And then Charlie said:It’s certainly the one I’ve played most and probably the one for which I have the most games for.
I’d quite like an XBox 360 but mainly for Rock Band and the potential to play Resident Evil 5, on the other they don’t play Sing Star.
I also have a question for Tom. Tom, are you going to buy Guitar Hero 3 for the Wii? I want to, but I need to hear someone else say that it’ll probably be awesome, to justify the absurd £60 outlay for me.

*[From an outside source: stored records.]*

/-- The Power-Management Core's state (chapter 17). -/
structure Pwr where
  /-- PWR_CAP_CTL.HOST_EN (17_power_and_heat.md R538). Reset: 0. -/
  hostEn   : Bool
  /-- PWR_CAP_CTL.BUDGET_W, the cap in force, 13 bits (17_power_and_heat.md R538). Reset: the safe budget of Table 01-8. -/
  cap      : BitVec 13
  /-- A budget timeout is in force (17_power_and_heat.md R522). Reset: false. -/
  timedOut : Bool
  /-- Module stamp of the latest accepted budget, or of the reset (17_power_and_heat.md R522). Reset: 0. -/
  acceptedAt : BitVec 64
  /-- The scale k (17_power_and_heat.md R528). Reset: DESIGN CHOICE 1, until step 7 measures it. -/
  k        : Rat
  /-- PWR_STATUS.CAL_FULL: a full-load sample exists (17_power_and_heat.md R528). Reset: 0. -/
  calFull  : Bool
  /-- Ramp factor f in percent (17_power_and_heat.md R524). Reset: 80. -/
  ramp     : Nat
  /-- Thermal limit in W while it applies (17_power_and_heat.md R531). Reset: none. -/
  thermal  : Option Rat
  /-- An episode of shedding is under way (17_power_and_heat.md R531). Reset: false. -/
  shedding : Bool
  /-- The holding level H of Icing in W while Icing acts (17_power_and_heat.md R533). Reset: none. -/
  hold     : Option Rat
  /-- p_rest of the last window in W (17_power_and_heat.md R525). Reset: 0. -/
  pRest    : Rat
  /-- PWR_STATUS.SHORT (17_power_and_heat.md R540). Reset: 0. -/
  short    : Bool
  /-- A window of the present 1 ms was short (17_power_and_heat.md R534). Reset: false. -/
  shortNow : Bool
  /-- PWR_STATUS.UNMET (17_power_and_heat.md R540). Reset: 0. -/
  unmet    : Bool
  /-- PWR_STATUS.BU_POWERED, 9 bits (17_power_and_heat.md R540). Reset: 0. -/
  statBu   : BitVec 9
  /-- PWR_STATUS.LIMIT_SRC, 3 bits (17_power_and_heat.md R540). Reset: 6. -/
  limitSrc : BitVec 3
  /-- PWR_STATUS.LIMIT_W, 13 bits (17_power_and_heat.md R540). Reset: 0. -/
  limitW   : BitVec 13
  /-- PWR_STATUS.DRAW_W, 13 bits (17_power_and_heat.md R540). Reset: 0. -/
  drawW    : BitVec 13
  /-- PWR_EVENT_CNT.SHED, 16 bits (17_power_and_heat.md R544). Reset: 0. -/
  cntShed  : BitVec 16
  /-- PWR_EVENT_CNT.FLOOR_SHORT, 16 bits (17_power_and_heat.md R544). Reset: 0. -/
  cntShort : BitVec 16
  /-- PWR_EVENT_CNT.UNMET, 16 bits (17_power_and_heat.md R544). Reset: 0. -/
  cntUnmet : BitVec 16
  /-- PWR_EVENT_CNT.CLAMP, 16 bits (17_power_and_heat.md R544). Reset: 0. -/
  cntClamp : BitVec 16
  /-- The 384 Block Units, 16 * die + 4 * engine + unit (17_power_and_heat.md R527, R529). Reset: gated. -/
  bus      : Vector Bu 384
  /-- Units that began a change of state in the present window (17_power_and_heat.md R529). Reset: 0. -/
  changes  : Nat
  /-- Sum of the unit coefficients over the windows of the present 1 ms, and their number (17_power_and_heat.md R528). Reset: 0. -/
  coefSum  : Rat
  coefWin  : Nat
  /-- Fewest units powered in any window of the present 1 ms (17_power_and_heat.md R528). Reset: 0. -/
  minPow   : Nat
  /-- Hottest junction of each of the 32 dies in tenths of a degree (17_power_and_heat.md R531, R541). Reset: 0. -/
  tj       : Vector Nat 32
  /-- PWR_TEMP.TJ_DIE, 5 bits (17_power_and_heat.md R541). Reset: 0. -/
  tjDie    : BitVec 5
  /-- PWR_TEMP.TJ_MAX, 12 bits (17_power_and_heat.md R541). Reset: 0. -/
  tjMax    : BitVec 12
  /-- PWR_TEMP.INLET, 12 bits (17_power_and_heat.md R541). Reset: 0. -/
  inlet    : BitVec 12
  /-- PWR_TEMP.OUTLET, 12 bits (17_power_and_heat.md R541). Reset: 0. -/
  outlet   : BitVec 12
  /-- PWR_HEAT.VALID (17_power_and_heat.md R542). Reset: 0. -/
  heatValid : Bool
  /-- PWR_HEAT.HEAT_W, 13 bits (17_power_and_heat.md R542). Reset: 0. -/
  heatW    : BitVec 13
  /-- Module stamps of the latest POWER_WINDOW, K_CORRECTION, RAMP_STEP, TJ_SAMPLE, THERMAL_SHED,
  THERMAL_LIMIT_RISE, HEAT_UPDATE and PAIRING_RECORD (17_power_and_heat.md R525), and of the latest renewal of PWR_TEMP
  (17_power_and_heat.md R541). Reset: 0. -/
  lastAt   : Vector (BitVec 64) 9
  deriving DecidableEq, Repr

/-- A log record (18_firmware_and_host.md R562): `body` holds bytes 24 to 63 as five 64-bit words. -/
structure LogRec where
  stamp : BitVec 64
  seq   : BitVec 32
  src   : BitVec 8
  sev   : BitVec 8
  id    : BitVec 16
  ctx   : BitVec 8
  job   : BitVec 16
  body  : List Word64
  deriving DecidableEq, Repr

/-- An entry of the MSI-X table (18_firmware_and_host.md R547). -/
structure MsixEntry where
  addr : BitVec 64
  data : BitVec 32
  mask : Bool
  deriving DecidableEq, Repr

/-- The host interface (chapter 18). -/
structure Hst where
  /-- HST_FW_VERSION, 64 bits (18_firmware_and_host.md R557). Reset: DESIGN CHOICE 0 until the firmware boots. -/
  fwVersion : BitVec 64
  /-- HST_DRV_CTL.ATTACH_CNT, 16 bits (18_firmware_and_host.md R558). Reset: 0. -/
  attachCnt : BitVec 16
  /-- HST_DRV_CTL.ATTACHED (18_firmware_and_host.md R558). Reset: 0. -/
  attached  : Bool
  /-- HST_DRV_CTL.SESSION, 16 bits (18_firmware_and_host.md R558). Reset: 0. -/
  session   : BitVec 16
  /-- HST_DRV_CTL.IF_VER, 16 bits (18_firmware_and_host.md R558). Reset: 0. -/
  ifVer     : BitVec 16
  /-- HST_MBX_IDX.REQ_PI, 8 bits (18_firmware_and_host.md R559). Reset: 0. -/
  reqPi     : BitVec 8
  /-- HST_MBX_IDX.REQ_CI, 8 bits (18_firmware_and_host.md R559). Reset: 0. -/
  reqCi     : BitVec 8
  /-- HST_MBX_IDX.RSP_PI, 8 bits (18_firmware_and_host.md R559). Reset: 0. -/
  rspPi     : BitVec 8
  /-- HST_MBX_IDX.RSP_CI, 8 bits (18_firmware_and_host.md R559). Reset: 0. -/
  rspCi     : BitVec 8
  /-- HST_MBX_IDX.RSP_DROP, 16 bits (18_firmware_and_host.md R559). Reset: 0. -/
  rspDrop   : BitVec 16
  /-- Mailbox request ring, 64 entries of 16 words (18_firmware_and_host.md R551). Reset: 0. -/
  reqRing   : Vector (List Word64) 64
  /-- Mailbox response ring, 64 entries of 8 words (18_firmware_and_host.md R551). Reset: 0. -/
  rspRing   : Vector (List Word64) 64
  /-- HST_LOG_WR.COUNT, 64 bits (18_firmware_and_host.md R560). Reset: 0. -/
  logCount  : BitVec 64
  /-- The log ring: the last 65,536 records, oldest first (18_firmware_and_host.md R562). Reset: empty. -/
  log       : List LogRec
  /-- HST_LOG_CTL.MIN_SEV, 4 bits (18_firmware_and_host.md R560). Reset: 1. -/
  minSev    : BitVec 4
  /-- HST_LOG_CTL.TRACE_LOST, 32 bits (18_firmware_and_host.md R560). Reset: 0. -/
  traceLost : BitVec 32
  /-- HST_TRACE_SEL.GROUP, 4 bits (18_firmware_and_host.md R564). Reset: 0. -/
  traceSel  : BitVec 4
  /-- HST_TRACE_EN.EN of the 16 groups, 64 bits each (18_firmware_and_host.md R564). Reset: 0. -/
  traceEn   : Vector (BitVec 64) 16
  /-- Core stamp of each core's latest trace record, by LOG_SRC (18_firmware_and_host.md R564). Reset: none. -/
  traceAt   : Vector (Option (BitVec 64)) 33
  /-- HST_DBG_SEL.ME, 2 bits (18_firmware_and_host.md R561). Reset: 0. -/
  dbgMe     : BitVec 2
  /-- HST_DBG_SEL.DIE, 5 bits (18_firmware_and_host.md R561). Reset: 0. -/
  dbgDie    : BitVec 5
  /-- MSI-X table (18_firmware_and_host.md R550). Reset: PRESUMED address and data 0, masked (PCIe). -/
  msix      : Vector MsixEntry 64
  /-- MSI-X pending bit array, 64 bits (18_firmware_and_host.md R550). Reset: 0. -/
  pba       : BitVec 64
  /-- MSI-X messages sent, newest last (18_firmware_and_host.md R565). Reset: none. -/
  msixOut   : List Nat
  /-- The function is in D3hot (18_firmware_and_host.md R549). Reset: DESIGN CHOICE false. -/
  d3hot     : Bool
  /-- Bus Master Enable (18_firmware_and_host.md R549). Reset: PRESUMED false (PCIe). -/
  bme       : Bool
  /-- Staging window, 192 MiB: non-zero bytes in rising order of offset (18_firmware_and_host.md R551). Reset: 0. -/
  staging   : List Host.Cell
  /-- Tag of a WARM_RESET whose response is due at readiness (18_firmware_and_host.md R555). Reset: none. -/
  warmTag   : Option (BitVec 16)
  /-- Tags of STOP_CTX responses due when the context is removed: context, tag (18_firmware_and_host.md R555). Reset: none. -/
  stopTags  : List (Nat × BitVec 16)
  /-- BAR0 accesses completed as Unsupported Request (18_firmware_and_host.md R548). Reset: 0. -/
  urCount   : Nat
  deriving DecidableEq, Repr

/-- What a boot-flash slot holds: the bundle the module was shipped with, or one that service wrote
(19_identity_and_signing.md R572, R574). -/
inductive FlashSlot where
  | factory
  | written (b : Bundle)
  deriving DecidableEq, Repr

And then tom said:I’m pretty sure it will be awesome. The first two were awesome. I’ll probably buy the PS2 version so I can use my existing plastic guitar though, £60 is a big outlay. The track list looks pretty good, though as usual I’ve only heard of about half of them. Having Metallica’s “One” as the last track means that I might actually persevere with it (unlike “Freebird” and “Bark at the Moon” in the earlier games neither of which I like that much).
And then lish said:I have played the opening half an hour or so of the new Metroid and I loved the control system - could have wandered around for ages just getting the knack of it.
Unfortunately though - as you say - there wasn’t really anywhere to just wander.
And then tom said:Also they ramp up the dificulty really quickly with little or no concomitant sense of reward ro achievement, I’m a seasoned Metroid Prime player and some of the early confrontations are really stretching. The classic, do-a-load-of-stuff-in-a-short-period-of time-or-the-puzzle-resets mechanic that has led to many a hurled Gamecube controller is in full effect.
Edge recons the second half is up to previous standards but I don’t know if I have the patience. esp given the the new Mario (best since SMB on the SNES apparently) arrives on Friday complete with girlfriend mode. Metroid games are very Emma unfriendly, sample quote “it make it feel like a morgue in here”.